◆ Work instructions:
For the entries below, print exactly the lines between the line holding "one REFORM. -/" and the line holding "def rebuildPred (b", inclusive, and nothing else.

◆ Records supplied:
Content starts
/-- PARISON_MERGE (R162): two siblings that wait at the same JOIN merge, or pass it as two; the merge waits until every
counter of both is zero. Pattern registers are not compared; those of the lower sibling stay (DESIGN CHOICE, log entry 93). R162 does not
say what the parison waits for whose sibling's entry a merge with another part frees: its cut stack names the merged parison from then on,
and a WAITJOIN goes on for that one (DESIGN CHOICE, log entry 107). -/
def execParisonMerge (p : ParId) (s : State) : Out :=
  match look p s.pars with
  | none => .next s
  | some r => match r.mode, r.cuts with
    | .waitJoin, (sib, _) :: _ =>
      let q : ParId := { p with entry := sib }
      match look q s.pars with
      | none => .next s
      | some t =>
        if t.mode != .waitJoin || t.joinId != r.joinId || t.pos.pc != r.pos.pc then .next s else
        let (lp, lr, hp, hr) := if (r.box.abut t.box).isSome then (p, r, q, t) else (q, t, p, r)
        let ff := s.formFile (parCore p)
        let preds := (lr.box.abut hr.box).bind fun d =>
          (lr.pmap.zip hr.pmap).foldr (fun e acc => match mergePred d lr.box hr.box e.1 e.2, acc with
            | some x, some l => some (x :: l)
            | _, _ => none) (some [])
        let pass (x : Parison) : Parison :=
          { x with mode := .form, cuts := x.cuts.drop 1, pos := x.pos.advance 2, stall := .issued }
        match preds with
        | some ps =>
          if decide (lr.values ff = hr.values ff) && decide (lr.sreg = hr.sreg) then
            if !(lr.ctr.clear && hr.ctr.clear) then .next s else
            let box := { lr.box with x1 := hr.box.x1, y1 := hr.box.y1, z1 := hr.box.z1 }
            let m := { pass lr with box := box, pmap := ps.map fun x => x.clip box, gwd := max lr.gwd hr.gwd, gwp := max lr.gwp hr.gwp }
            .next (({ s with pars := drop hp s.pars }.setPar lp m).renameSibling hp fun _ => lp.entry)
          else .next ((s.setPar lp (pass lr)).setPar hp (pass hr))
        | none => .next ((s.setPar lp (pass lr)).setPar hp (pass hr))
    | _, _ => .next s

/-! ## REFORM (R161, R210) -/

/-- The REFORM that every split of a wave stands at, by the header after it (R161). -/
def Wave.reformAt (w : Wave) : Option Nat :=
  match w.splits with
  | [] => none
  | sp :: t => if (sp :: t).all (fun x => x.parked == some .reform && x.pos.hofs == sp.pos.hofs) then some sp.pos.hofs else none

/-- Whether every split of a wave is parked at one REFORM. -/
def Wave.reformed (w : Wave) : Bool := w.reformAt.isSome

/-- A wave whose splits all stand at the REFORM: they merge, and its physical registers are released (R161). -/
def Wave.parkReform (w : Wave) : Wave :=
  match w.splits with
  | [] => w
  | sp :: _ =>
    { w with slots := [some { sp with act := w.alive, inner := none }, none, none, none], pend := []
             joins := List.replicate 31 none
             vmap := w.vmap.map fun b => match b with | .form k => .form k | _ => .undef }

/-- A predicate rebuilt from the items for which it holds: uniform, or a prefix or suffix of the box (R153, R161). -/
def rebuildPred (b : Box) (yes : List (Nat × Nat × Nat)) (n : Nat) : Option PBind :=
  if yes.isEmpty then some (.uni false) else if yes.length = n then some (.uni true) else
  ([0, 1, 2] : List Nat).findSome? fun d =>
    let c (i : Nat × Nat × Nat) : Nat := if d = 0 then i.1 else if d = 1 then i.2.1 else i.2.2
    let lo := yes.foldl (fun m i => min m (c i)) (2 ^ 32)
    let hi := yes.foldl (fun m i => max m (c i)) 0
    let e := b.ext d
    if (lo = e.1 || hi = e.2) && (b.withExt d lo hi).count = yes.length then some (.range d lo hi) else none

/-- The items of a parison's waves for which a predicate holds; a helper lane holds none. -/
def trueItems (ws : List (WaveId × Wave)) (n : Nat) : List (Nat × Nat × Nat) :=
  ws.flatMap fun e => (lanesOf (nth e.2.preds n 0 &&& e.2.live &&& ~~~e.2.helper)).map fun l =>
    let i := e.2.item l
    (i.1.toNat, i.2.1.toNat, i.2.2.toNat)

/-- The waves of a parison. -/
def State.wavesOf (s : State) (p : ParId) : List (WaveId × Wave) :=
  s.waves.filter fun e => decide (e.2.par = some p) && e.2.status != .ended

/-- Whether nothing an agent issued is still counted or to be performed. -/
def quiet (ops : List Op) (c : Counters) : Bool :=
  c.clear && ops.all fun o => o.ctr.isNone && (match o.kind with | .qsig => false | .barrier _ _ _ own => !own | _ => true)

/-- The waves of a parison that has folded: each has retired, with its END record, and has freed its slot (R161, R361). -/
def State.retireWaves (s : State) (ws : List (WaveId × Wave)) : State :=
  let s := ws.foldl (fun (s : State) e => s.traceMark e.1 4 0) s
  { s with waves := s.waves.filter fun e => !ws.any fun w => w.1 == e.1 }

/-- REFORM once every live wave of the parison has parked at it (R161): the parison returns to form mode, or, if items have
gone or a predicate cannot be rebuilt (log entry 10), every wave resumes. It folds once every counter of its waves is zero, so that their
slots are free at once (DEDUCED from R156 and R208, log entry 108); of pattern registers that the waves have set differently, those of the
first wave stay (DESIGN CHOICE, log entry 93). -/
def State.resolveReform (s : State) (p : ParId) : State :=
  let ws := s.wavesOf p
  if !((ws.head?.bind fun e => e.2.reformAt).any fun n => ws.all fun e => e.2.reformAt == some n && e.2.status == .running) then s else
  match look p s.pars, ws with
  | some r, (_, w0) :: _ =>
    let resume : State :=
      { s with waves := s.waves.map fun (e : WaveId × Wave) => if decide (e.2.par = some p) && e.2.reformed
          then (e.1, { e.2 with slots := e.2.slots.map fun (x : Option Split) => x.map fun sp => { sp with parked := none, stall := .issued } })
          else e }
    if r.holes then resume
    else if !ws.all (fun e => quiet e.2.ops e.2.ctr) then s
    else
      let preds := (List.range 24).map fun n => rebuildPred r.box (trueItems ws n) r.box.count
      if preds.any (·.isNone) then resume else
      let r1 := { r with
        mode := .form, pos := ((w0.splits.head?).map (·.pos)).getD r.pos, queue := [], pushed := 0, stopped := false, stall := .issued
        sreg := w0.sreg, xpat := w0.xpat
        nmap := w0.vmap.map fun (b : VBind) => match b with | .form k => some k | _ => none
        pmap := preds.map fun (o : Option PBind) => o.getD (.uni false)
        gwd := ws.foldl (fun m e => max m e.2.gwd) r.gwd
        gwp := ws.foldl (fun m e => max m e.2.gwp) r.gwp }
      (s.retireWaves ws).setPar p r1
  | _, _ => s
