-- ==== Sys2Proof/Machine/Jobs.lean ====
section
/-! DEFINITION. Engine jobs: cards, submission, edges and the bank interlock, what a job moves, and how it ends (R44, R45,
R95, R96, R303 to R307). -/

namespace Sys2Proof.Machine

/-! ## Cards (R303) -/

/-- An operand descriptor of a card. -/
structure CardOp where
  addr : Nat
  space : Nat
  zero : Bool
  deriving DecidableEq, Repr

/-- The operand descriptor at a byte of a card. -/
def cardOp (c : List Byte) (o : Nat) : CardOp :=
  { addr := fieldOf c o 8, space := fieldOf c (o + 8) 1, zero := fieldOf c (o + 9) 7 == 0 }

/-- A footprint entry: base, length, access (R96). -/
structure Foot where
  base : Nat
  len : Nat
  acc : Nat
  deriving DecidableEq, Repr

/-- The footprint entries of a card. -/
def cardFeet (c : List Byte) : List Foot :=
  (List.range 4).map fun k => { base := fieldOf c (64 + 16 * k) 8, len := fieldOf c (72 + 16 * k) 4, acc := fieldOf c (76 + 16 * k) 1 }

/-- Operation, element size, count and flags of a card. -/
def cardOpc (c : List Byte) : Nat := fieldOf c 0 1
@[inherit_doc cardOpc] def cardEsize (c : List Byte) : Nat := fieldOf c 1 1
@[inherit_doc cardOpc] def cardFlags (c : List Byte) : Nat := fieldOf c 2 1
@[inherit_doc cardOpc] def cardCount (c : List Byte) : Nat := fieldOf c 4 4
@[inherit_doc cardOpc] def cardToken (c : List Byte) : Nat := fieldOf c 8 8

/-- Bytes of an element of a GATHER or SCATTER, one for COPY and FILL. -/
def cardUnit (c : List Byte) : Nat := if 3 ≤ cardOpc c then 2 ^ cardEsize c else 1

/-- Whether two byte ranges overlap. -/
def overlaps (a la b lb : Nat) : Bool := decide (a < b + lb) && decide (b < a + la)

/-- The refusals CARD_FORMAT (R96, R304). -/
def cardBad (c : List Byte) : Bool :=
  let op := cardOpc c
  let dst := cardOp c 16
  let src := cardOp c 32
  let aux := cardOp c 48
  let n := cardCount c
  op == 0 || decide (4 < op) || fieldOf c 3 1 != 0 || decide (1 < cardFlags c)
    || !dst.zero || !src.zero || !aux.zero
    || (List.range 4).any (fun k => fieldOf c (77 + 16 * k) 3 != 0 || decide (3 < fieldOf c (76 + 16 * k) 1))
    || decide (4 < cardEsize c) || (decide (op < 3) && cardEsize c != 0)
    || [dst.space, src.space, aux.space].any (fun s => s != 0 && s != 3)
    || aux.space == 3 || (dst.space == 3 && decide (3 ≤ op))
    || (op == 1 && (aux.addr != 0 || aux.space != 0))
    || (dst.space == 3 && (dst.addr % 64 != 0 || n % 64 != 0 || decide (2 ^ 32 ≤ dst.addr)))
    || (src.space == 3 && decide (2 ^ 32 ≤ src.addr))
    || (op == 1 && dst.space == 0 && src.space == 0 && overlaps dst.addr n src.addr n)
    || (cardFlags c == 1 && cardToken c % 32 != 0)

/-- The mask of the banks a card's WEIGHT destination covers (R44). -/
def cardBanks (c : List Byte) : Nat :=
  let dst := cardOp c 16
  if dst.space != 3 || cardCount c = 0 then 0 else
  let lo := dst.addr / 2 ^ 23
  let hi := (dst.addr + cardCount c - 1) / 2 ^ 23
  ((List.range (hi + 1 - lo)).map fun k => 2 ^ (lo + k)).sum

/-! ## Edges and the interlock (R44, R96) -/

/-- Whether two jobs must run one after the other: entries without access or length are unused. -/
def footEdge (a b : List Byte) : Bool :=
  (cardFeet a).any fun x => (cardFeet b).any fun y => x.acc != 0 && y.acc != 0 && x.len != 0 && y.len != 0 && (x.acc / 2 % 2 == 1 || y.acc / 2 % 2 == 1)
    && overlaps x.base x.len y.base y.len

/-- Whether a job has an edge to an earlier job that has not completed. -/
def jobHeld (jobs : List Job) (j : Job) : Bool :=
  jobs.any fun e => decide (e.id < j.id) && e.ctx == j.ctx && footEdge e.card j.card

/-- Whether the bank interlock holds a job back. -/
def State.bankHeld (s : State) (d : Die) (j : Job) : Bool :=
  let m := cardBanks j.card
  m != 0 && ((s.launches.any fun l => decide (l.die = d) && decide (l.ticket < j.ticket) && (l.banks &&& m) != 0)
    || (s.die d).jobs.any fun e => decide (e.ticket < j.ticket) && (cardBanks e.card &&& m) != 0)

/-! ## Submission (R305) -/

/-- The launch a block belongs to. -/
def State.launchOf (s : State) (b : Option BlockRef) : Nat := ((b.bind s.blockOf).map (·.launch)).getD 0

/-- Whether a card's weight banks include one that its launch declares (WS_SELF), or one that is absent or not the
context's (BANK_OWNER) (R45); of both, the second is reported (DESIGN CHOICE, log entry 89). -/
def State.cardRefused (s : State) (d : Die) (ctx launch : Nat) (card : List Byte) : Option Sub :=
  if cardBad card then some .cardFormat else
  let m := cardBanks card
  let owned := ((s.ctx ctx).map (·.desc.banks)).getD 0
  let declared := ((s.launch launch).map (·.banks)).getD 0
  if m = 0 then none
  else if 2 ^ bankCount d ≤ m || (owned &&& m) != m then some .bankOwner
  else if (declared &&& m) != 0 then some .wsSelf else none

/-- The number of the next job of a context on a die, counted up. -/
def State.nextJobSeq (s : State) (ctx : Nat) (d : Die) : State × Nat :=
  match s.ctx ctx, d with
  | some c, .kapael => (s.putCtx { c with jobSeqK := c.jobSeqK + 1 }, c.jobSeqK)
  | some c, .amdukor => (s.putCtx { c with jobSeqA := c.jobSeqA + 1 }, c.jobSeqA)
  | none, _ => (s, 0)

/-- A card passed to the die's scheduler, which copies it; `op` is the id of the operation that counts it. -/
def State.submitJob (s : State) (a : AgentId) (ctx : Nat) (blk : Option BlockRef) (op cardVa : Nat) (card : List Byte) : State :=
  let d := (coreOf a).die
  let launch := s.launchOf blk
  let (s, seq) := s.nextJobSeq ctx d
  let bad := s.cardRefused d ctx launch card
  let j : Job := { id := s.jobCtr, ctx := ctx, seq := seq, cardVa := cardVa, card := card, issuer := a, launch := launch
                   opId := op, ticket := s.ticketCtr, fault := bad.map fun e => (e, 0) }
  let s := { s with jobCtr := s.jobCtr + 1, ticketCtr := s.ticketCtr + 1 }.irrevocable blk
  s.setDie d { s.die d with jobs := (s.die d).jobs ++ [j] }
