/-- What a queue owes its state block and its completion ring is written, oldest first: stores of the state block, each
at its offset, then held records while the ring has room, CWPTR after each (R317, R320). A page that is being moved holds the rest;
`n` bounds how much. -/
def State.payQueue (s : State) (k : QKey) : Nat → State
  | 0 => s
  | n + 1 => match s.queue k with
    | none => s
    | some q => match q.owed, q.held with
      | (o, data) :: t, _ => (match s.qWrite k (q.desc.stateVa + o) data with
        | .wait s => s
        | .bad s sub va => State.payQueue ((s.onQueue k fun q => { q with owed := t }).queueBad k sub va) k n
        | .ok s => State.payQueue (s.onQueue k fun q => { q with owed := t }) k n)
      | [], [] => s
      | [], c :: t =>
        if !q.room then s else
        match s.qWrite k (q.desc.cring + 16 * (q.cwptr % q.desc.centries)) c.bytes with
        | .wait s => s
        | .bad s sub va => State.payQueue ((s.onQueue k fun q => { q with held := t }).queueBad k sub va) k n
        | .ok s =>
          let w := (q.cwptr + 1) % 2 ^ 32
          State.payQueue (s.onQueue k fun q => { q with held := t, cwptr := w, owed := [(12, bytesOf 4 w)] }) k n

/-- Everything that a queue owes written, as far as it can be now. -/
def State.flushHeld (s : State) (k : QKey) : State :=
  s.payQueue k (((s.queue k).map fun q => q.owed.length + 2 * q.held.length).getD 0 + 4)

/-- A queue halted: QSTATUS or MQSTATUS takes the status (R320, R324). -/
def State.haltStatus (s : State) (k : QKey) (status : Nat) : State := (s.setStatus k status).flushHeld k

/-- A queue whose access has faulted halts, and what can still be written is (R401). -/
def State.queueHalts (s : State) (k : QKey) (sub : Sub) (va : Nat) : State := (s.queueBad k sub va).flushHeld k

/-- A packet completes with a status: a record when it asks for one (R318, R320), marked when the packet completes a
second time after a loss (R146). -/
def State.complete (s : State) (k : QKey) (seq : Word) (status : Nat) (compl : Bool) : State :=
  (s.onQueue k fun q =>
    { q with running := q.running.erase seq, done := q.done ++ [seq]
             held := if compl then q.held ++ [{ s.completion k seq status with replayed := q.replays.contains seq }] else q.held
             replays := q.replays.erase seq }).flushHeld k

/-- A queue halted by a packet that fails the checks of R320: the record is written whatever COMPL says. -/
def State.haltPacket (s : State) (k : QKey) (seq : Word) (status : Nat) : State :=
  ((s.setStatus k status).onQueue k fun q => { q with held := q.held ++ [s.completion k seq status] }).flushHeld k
Content ends
◆ Exercise solution:
/-- Whether every split of a wave is parked at one REFORM. -/
def Wave.reformed (w : Wave) : Bool := w.reformAt.isSome

/-- A wave whose splits all stand at the REFORM: they merge, and its physical registers are released (R161). -/
def Wave.parkReform (w : Wave) : Wave :=
  match w.splits with
  | [] => w
  | sp :: _ =>
    { w with slots := [some { sp with act := w.alive, inner := none }, none, none, none], pend := []
             joins := List.replicate 31 none
             vmap := w.vmap.map fun b => match b with | .form k => .form k | _ => .undef }

/-- A predicate rebuilt from the items for which it holds: uniform, or a prefix or suffix of the box (R153, R161). -/
def rebuildPred (b : Box) (yes : List (Nat × Nat × Nat)) (n : Nat) : Option PBind :=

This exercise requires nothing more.